--- Provided records Enclosed Below ---

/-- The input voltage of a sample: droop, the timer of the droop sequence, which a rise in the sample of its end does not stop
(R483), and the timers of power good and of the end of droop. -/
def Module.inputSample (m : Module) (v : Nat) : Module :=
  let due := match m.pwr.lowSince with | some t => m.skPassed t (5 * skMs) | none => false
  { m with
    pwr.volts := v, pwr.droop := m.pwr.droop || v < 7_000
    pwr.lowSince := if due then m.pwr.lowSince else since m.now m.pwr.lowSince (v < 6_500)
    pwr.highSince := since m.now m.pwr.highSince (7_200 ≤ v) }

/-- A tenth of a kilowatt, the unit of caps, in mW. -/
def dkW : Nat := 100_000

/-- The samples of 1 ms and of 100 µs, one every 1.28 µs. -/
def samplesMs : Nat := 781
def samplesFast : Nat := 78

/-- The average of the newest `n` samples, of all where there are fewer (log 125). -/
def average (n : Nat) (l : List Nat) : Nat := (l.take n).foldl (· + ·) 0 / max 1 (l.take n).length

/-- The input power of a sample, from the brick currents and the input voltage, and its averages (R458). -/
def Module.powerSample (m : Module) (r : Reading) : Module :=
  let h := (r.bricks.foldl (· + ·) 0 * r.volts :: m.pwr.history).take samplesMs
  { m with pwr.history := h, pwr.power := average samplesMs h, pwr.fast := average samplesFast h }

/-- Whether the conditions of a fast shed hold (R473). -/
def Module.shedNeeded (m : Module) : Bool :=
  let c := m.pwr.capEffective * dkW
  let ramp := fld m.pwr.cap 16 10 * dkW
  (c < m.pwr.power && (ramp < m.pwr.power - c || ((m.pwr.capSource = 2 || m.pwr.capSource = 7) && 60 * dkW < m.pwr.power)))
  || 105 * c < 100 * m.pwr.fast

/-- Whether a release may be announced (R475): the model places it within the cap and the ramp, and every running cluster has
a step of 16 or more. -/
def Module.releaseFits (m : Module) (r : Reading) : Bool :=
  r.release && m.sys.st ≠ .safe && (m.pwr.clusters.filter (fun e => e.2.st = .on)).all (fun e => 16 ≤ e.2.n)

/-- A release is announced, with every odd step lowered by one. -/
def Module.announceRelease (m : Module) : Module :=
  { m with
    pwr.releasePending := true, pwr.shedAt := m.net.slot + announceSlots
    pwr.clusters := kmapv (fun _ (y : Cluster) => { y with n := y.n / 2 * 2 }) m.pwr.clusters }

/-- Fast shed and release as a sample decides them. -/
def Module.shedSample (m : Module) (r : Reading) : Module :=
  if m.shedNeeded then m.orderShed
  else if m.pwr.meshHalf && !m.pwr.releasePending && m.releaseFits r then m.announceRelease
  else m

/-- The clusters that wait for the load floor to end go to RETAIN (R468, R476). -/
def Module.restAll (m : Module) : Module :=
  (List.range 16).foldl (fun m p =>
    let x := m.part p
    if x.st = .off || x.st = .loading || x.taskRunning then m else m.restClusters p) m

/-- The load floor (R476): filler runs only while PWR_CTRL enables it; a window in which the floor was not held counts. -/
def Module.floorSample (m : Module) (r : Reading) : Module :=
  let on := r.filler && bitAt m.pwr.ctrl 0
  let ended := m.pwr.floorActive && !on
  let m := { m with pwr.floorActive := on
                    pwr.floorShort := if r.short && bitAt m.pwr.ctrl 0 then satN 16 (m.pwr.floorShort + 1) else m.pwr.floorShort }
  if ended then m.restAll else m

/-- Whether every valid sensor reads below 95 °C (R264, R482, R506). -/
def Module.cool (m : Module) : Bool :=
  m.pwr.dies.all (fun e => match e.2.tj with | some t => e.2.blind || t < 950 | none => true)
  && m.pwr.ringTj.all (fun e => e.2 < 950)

--- End of Enclosed Provided records ---

Exercise details:
For each line in the data that contains the string "releasePending", give a copy of that line.

Solution for this exercise:
    pwr.releasePending := true, pwr.shedAt := m.net.slot + announceSlots
  else if m.pwr.meshHalf && !m.pwr.releasePending && m.releaseFits r then m.announceRelease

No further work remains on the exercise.